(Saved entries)
────

-- ==== Sys2Proof/Proofs/Scope.lean ====
section
/-! PROOF. The statements on the grain of a turn (00_scope.md R9): one event of an operation, and the entry of a command,
go the same way as the whole operation; and the numeric sentinel of the reset pin. -/

namespace Sys2Proof.Machine

variable {s t : State} {f : Framer} {v w : View} {i : Instr}

/-! ### The view of the acting framer -/

/-- w is a view the acting framer of s can have: its own index, the parameter, and the buffers lent to the others are
those of s. -/
structure State.Shows (s : State) (w : View) : Prop where
  me : w.me = s.cur
  countMax : w.countMax = s.countMax
  lent : w.lent = lentExcept s.cur 0 s.insts

theorem shows_view (s : State) (f : Framer) : s.Shows (s.view f) := ⟨rfl, rfl, rfl⟩

/-- What a framer itself has become does not show in what is lent to the others. -/
theorem lentExcept_set (k j m : Nat) (fs : List Framer) (g : Framer) (h : j + m = k) :
    lentExcept k j (fs.set m g) = lentExcept k j fs := by
  induction fs generalizing j m with
  | nil => rfl
  | cons x xs ih =>
    cases m with
    | zero => simp [lentExcept, show j = k by omega]
    | succ m => simp only [List.set_cons_succ, lentExcept, ih (j + 1) m (by omega)]

/-- A framer that was put back sees what it put back. -/
theorem view_put (h : s.Shows w) : (s.put w).view w.inst = w := by
  obtain ⟨hme, hmax, hlent⟩ := h
  have hset : lentExcept s.cur 0 (s.insts.set s.cur w.inst) = w.lent :=
    (lentExcept_set _ _ _ _ _ (Nat.zero_add _)).trans hlent.symm
  rw [State.view, put_insts, put_cur, hset, ← hme, put_countMax, ← hmax]
  rfl

/-- Only the last view put back counts. -/
theorem put_put (s : State) (v w : View) : (s.put v).put w = s.put w := by
  simp only [State.put, List.set_set]

/-- Putting back what a framer sees changes nothing. -/
theorem put_view (h : s.insts[s.cur]? = some f) : s.put (s.view f) = s := by
  obtain ⟨hl, rfl⟩ := List.getElem?_eq_some_iff.1 h
  simp only [State.put, view_inst, List.set_getElem_self]
  rfl

/-! ### A turn of a framer in an operation -/

theorem carryOn_unfaulted (act : View → View) (hf : s.insts[s.cur]? = some f) (hn : f.fault = none) :
    s.carryOn act = .next (s.put (act (s.view f))) :=
  onSelf_next_of hf (by simp [hn])

/-- A whole turn of a framer that has become the view w, inside an operation, carries w to the return. -/
theorem turnWhole_put (hf : s.insts[s.cur]? = some f) (hw : s.Shows w) (hn : w.inst.fault = none)
    (hb : w.inst.busy = true) : (s.put w).turnWhole = .next (s.put w.finish) := by
  have hat : (s.put w).insts[(s.put w).cur]? = some w.inst := put_at w hf
  unfold State.turnWhole
  simp only [hat, hb, if_true, carryOn_unfaulted _ hat hn, view_put hw, put_put]

/-- One event changes neither what a framer cannot see nor its fault register. -/
theorem advance_shows (h : s.Shows v) : s.Shows v.advance ∧ v.advance.inst.fault = v.inst.fault := by
  obtain ⟨hme, hmax, hlent⟩ := h
  cases hp : v.inst.phase <;> simp only [View.advance, hp]
  case idle =>
    rcases advanceInit_moved v with ⟨_, e⟩ | ⟨st, _, hm⟩
    · rw [e]
      exact ⟨⟨hme, hmax, hlent⟩, rfl⟩
    · have hk := hm.kept
      exact ⟨⟨hk.me.trans hme, hk.countMax.trans hmax, hk.lent.trans hlent⟩, hk.fault⟩
  case xfer =>
    have hk := xferStep_kept v
    exact ⟨⟨hk.me.trans hme, hk.countMax.trans hmax, hk.lent.trans hlent⟩, hk.fault⟩
  case acq =>
    unfold View.acquire
    split <;> exact ⟨⟨hme, hmax, hlent⟩, rfl⟩
  case sel => exact ⟨⟨hme, hmax, hlent⟩, by simp [View.select, View.csWrite]⟩
  case desel => exact ⟨⟨hme, hmax, hlent⟩, by simp [View.deselect, View.csWrite]⟩
  case faulted => exact ⟨⟨hme, hmax, hlent⟩, trivial⟩
  case rel | done => exact ⟨⟨hme, hmax, hlent⟩, rfl⟩

/-- The next byte of a frame is a byte of the wire. -/
theorem nextWire_isWire {c : Code} (h : f.nextWire = some c) : ∃ p b, c = .wire p b := by
  unfold Framer.nextWire at h
  split at h
  · cases h
  · cases ho : f.dp.opr <;> simp only [ho] at h
    case init => cases h
    case write1 | writen | read1 | readn => split at h <;> cases h <;> exact ⟨_, _, rfl⟩

/-- A byte of the wire decodes to no operation. -/
theorem decodeWire_not_operation {p : WirePos} {b : Byte} (h : decodeWire p b = .ok i) : i.isOperation = false := by
  cases p <;> simp only [decodeWire] at h
  case address =>
    split at h
    · cases h
    · split at h <;> cases h <;> rfl
  case readEnd => split at h <;> cases h; rfl

/-- Inside an operation an instruction that is none of the five operations makes the next transfer. -/
theorem exec_wire_advances (hf : s.insts[s.cur]? = some f) (hb : f.busy = true) (hi : i.isOperation = false)
    (h : exec i s = .next t) : f.fault = none ∧ t = s.put (s.view f).advance := by
  obtain ⟨g, w, hg, rfl, hd⟩ := exec_next h
  cases hf.symm.trans hg
  cases hd with
  | sent _ hn hp => exact ⟨hn, by simp only [View.advance, view_inst, hp]⟩
  | held _ _ _ hop => rw [hi] at hop; cases hop
  | raised _ _ _ hidle | accepted _ _ _ hidle | readNone _ _ _ _ hidle | initialised _ hidle =>
    rw [hb] at hidle; cases hidle

/-- A one-event turn inside an operation makes one event of it, also where that event is a decoded wire byte. -/
theorem turnEvent_busy (hf : s.insts[s.cur]? = some f) (hb : f.busy = true) (h : s.turnEvent = .next t) :
    f.fault = none ∧ t = s.put (s.view f).advance := by
  have hcarry : s.carryOn View.advance = .next t → f.fault = none ∧ t = s.put (s.view f).advance := by
    intro h
    cases hn : f.fault with
    | none => rw [carryOn_unfaulted _ hf hn] at h; cases h; exact ⟨rfl, rfl⟩
    | some c => rw [State.carryOn, onSelf_fault_of hf (r := .framerFaulted) (by simp [hn])] at h; cases h
  simp only [State.turnEvent, hf, hb, if_true] at h
  split at h
  · split at h
    · exact hcarry h
    · rename_i c hc
      obtain ⟨p, b, rfl⟩ := nextWire_isWire hc
      split at h
      · cases h
      · rename_i i hi
        exact exec_wire_advances hf hb (decodeWire_not_operation hi) h
  · exact hcarry h

/-! ### The entry of a command -/

/-- The entry of an operation, up to its first event; what is no operation has none. -/
def entryOf : Instr → View → Host.Outcome View Fault Refusal
  | .write1 r x => enterWrite1 r x
  | .writen r n b => enterWriten r n b
  | .read1 r => enterRead1 r
  | .readn r n b ra => enterReadn r n b ra
  | .init => enterInit
  | .reserved5 | .reserved6 | .reserved7 => fun _ => .refused (.rejected .badOp)
  | .addrW _ | .addrR _ | .dummy => fun _ => .refused .notNextInFrame

/-- Taking a well-formed operation is its guarded entry. -/
theorem issue_eq_entryOf (hi : i.isOperation = true) (hc : i.wf s.countMax = true) :
    issue i s = s.onSelf fun v => v.guarded i (entryOf i) := by
  cases i with
  | write1 | read1 | init => rfl
  | writen | readn => exact if_pos hc
  | reserved5 | reserved6 | reserved7 | addrW | addrR | dummy => cases hi

/-- Running a well-formed operation is its guarded entry, carried to the return. -/
theorem exec_eq_entryOf (hi : i.isOperation = true) (hc : i.wf s.countMax = true) :
    exec i s = s.onSelf fun v => v.guarded i (thenFinish (entryOf i)) := by
  cases i with
  | write1 | read1 | init => rfl
  | writen | readn => exact if_pos hc
  | reserved5 | reserved6 | reserved7 | addrW | addrR | dummy => cases hi

/-- The views the entry of an operation can leave v in. -/
inductive Entered (v : View) : View → Prop where
  | raised (c : FaultCode) : Entered v (v.raise c)
  | accepted (d : Datapath) : Entered v (v.accept d)
  | readNone (d : Datapath) : Entered v ((v.setDp d).goto .done)
  | initialised : Entered v v.beginInit

theorem enter_entered {cmd : Instr} {n b : Nat} {reads : List Nat} {d : Datapath}
    (h : v.enter cmd n b reads d = .next w) : Entered v w := by
  rcases enter_cases v cmd n b reads d with ⟨c, _, e⟩ | ⟨_, e | e⟩ <;> rw [e] at h <;> cases h
  · exact .raised c
  · exact .accepted d

theorem entryOf_entered (h : entryOf i v = .next w) : Entered v w := by
  cases i with
  | write1 | writen | read1 => exact enter_entered h
  | readn r n b ra =>
    simp only [entryOf, enterReadn] at h
    split at h
    · cases h; exact .readNone _
    · exact enter_entered h
  | init => cases h; exact .initialised
  | reserved5 | reserved6 | reserved7 | addrW | addrR | dummy => cases h

/-- An entry changes nothing a framer cannot see, and leaves it busy only when it raises no fault. -/
theorem Entered.shows (h : Entered v w) (hv : s.Shows v) (hn : v.inst.fault = none) (hb : w.inst.busy = true) :
    s.Shows w ∧ w.inst.fault = none := by
  obtain ⟨hme, hmax, hlent⟩ := hv
  cases h with
  | raised => cases hb
  | accepted | readNone | initialised => exact ⟨⟨hme, hmax, hlent⟩, hn⟩

theorem opensTransaction_isOperation (h : i.opensTransaction = true) : i.isOperation = true := by
  cases i with
  | write1 | writen | read1 | readn => rfl
  | init | reserved5 | reserved6 | reserved7 | addrW | addrR | dummy => cases h

/-- An idle framer takes well-formed operations only. -/
theorem issue_next_isOperation (hf : s.insts[s.cur]? = some f) (hb : f.busy = false) (h : issue i s = .next t) :
    i.isOperation = true ∧ i.wf s.countMax = true := by
  have hi : i.isOperation = true := by
    obtain ⟨g, w, hg, _, hd⟩ := issue_next h
    cases hf.symm.trans hg
    cases hd with
    | held _ _ _ hheld => exact hheld
    | raised _ _ _ _ hopens | accepted _ _ _ _ _ hopens => exact opensTransaction_isOperation hopens
    | readNone | initialised => rfl
    | sent _ _ hp => simp only [Framer.busy, hp] at hb; cases hb
  refine ⟨hi, ?_⟩
  cases i with
  | writen | readn =>
    by_contra hc
    exact absurd (h.symm.trans (if_neg hc)) nofun
  | write1 | read1 | init => rfl
  | reserved5 | reserved6 | reserved7 | addrW | addrR | dummy => cases hi

/-- A command taken up to its first event, and the same command run to its return, enter alike. -/
theorem issue_next_exec (hf : s.insts[s.cur]? = some f) (hb : f.busy = false) (h : issue i s = .next t) :
    ∃ w, f.fault = none ∧ Entered (s.view f) w ∧ t = s.put w ∧ exec i s = .next (s.put w.finish) := by
  obtain ⟨hi, hc⟩ := issue_next_isOperation hf hb h
  rw [issue_eq_entryOf hi hc] at h
  obtain ⟨g, w, hg, hw, rfl⟩ := onSelf_next h
  cases hf.symm.trans hg
  rcases guarded_cases (s.view f) i (entryOf i) with ⟨_, e⟩ | ⟨_, hbusy, _⟩ | ⟨hn, _, e⟩
  · rw [e] at hw; cases hw
  · rw [view_inst, hb] at hbusy; cases hbusy
  · rw [e] at hw
    refine ⟨w, hn, entryOf_entered hw, rfl, ?_⟩
    rw [exec_eq_entryOf hi hc]
    refine onSelf_next_of hf ?_
    rw [guarded_free _ _ _ hn hb, thenFinish, hw]

/-! ### A turn of an idle framer -/

variable {r : Record} {rest : List Record}

theorem turnEvent_idle (hf : s.insts[s.cur]? = some f) (hb : f.busy = false) : s.turnEvent = s.fetch f issue := by
  simp [State.turnEvent, hf, hb]

theorem turnWhole_idle (hf : s.insts[s.cur]? = some f) (hb : f.busy = false) : s.turnWhole = s.fetch f exec := by
  simp [State.turnWhole, hf, hb]

theorem fetch_cons (run : Instr → State → Host.Outcome State Fault Refusal) (hr : f.inbox = r :: rest)
    (hd : decode s.countMax (.command r) = .ok i) : s.fetch f run = run i s.popInbox := by
  simp only [State.fetch, hr, hd]

/-- An idle framer's turn passes, or runs its next command, decoded. -/
theorem fetch_next {run : Instr → State → Host.Outcome State Fault Refusal} (h : s.fetch f run = .next t) :
    t = s ∨ ∃ r rest i, f.inbox = r :: rest ∧ decode s.countMax (.command r) = .ok i ∧ run i s.popInbox = .next t := by
  unfold State.fetch at h
  split at h
  · split at h <;> cases h
    exact .inl rfl
  · rename_i r rest hr
    split at h
    · cases h
    · rename_i i hd
      exact .inr ⟨r, rest, i, hr, hd, h⟩

/-! ### One event first, and then to the return -/

/-- A one-event turn that leaves the framer in an operation does not change what a whole turn comes to. -/
theorem turnWhole_after_turnEvent {g : Framer} (h : s.turnEvent = .next t) (hg : t.insts[s.cur]? = some g)
    (hgb : g.busy = true) : t.turnWhole = s.turnWhole := by
  cases hf : s.insts[s.cur]? with
  | none => simp only [State.turnEvent, hf] at h; cases h
  | some f =>
    cases hb : f.busy with
    | true =>
      obtain ⟨hn, rfl⟩ := turnEvent_busy hf hb h
      cases (put_at _ hf).symm.trans hg
      obtain ⟨hsh, hfault⟩ := advance_shows (shows_view s f)
      calc (s.put (s.view f).advance).turnWhole
          = .next (s.put (s.view f).advance.finish) := turnWhole_put hf hsh (hfault.trans hn) hgb
        _ = .next (s.put (s.view f).finish) := by rw [finish_advance]
        _ = (s.put (s.view f)).turnWhole := (turnWhole_put hf (shows_view s f) hn hb).symm
        _ = s.turnWhole := by rw [put_view hf]
    | false =>
      rw [turnEvent_idle hf hb] at h
      rw [turnWhole_idle hf hb]
      rcases fetch_next h with rfl | ⟨r, rest, i, hr, hd, hi⟩
      · cases hf.symm.trans hg
        rw [hb] at hgb; cases hgb
      · have hf' := popInbox_at hf
        obtain ⟨w, hn, hent, rfl, hex⟩ := issue_next_exec hf' hb hi
        cases (put_at w hf').symm.trans hg
        obtain ⟨hsh, hfault⟩ := hent.shows (shows_view _ _) hn hgb
        rw [turnWhole_put hf' hsh hfault hgb, fetch_cons _ hr hd, hex]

────

PROMPT — From the data above, return every line from the line that has "namespace Sys2Proof.Machine" up to and including the line that has "structure State.Shows (s", exactly.

PROBLEM SOLUTION —
namespace Sys2Proof.Machine

variable {s t : State} {f : Framer} {v w : View} {i : Instr}

/-! ### The view of the acting framer -/

/-- w is a view the acting framer of s can have: its own index, the parameter, and the buffers lent to the others are
those of s. -/
structure State.Shows (s : State) (w : View) : Prop where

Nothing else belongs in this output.